PROMPT:
Which of the lines below mention the word "target"? Pull each one out.

[Collected data entries]
=== Begin Enclosure ===

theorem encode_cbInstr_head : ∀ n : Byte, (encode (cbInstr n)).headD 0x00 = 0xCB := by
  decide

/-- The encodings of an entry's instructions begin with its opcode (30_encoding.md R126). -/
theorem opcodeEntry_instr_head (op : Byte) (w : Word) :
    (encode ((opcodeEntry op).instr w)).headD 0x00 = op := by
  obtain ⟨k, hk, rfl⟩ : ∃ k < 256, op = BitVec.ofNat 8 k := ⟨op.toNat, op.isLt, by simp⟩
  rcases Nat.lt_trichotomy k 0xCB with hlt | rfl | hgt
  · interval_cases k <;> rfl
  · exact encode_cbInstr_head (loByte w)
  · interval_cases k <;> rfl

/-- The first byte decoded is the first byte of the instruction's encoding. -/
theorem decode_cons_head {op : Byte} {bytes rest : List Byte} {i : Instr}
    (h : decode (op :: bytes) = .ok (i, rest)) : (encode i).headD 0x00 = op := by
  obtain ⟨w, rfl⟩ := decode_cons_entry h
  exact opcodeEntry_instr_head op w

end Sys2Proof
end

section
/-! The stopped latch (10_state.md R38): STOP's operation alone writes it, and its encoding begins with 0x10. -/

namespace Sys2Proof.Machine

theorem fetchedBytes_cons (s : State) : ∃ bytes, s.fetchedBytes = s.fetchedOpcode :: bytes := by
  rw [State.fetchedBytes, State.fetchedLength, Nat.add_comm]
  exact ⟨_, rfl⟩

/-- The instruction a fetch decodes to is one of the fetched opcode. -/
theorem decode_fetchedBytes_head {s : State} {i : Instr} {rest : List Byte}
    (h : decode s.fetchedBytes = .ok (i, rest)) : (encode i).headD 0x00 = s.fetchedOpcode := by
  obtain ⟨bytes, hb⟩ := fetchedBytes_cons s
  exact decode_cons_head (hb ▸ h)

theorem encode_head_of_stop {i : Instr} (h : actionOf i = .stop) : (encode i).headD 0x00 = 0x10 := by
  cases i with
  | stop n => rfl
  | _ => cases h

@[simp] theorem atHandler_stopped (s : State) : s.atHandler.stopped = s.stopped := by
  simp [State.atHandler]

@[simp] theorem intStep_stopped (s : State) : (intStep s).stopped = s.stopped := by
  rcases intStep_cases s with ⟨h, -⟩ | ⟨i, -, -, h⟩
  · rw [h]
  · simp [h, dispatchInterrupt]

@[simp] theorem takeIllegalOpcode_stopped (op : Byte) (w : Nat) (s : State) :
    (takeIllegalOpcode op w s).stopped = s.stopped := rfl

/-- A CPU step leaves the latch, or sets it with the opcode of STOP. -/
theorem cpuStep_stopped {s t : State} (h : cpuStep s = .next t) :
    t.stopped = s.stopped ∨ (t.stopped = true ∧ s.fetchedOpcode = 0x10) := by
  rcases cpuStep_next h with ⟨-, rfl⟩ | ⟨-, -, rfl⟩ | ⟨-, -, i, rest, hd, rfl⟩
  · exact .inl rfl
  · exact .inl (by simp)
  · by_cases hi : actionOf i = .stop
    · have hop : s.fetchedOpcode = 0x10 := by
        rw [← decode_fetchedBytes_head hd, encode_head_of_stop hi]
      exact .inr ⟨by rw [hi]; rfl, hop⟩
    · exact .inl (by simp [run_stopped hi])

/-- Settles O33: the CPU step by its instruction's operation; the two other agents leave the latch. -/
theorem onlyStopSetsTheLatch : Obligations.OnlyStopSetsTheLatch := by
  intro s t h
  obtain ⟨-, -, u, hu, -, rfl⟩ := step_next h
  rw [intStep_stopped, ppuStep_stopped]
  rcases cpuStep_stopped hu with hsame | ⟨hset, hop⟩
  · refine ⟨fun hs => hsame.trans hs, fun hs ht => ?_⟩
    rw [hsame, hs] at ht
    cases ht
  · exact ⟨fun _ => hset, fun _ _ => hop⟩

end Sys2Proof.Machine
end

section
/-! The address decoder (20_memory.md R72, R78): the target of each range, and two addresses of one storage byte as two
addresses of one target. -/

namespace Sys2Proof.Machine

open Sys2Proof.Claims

=== End Enclosure ===

WRITTEN SOLUTION:
/-! The address decoder (20_memory.md R72, R78): the target of each range, and two addresses of one storage byte as two
addresses of one target. -/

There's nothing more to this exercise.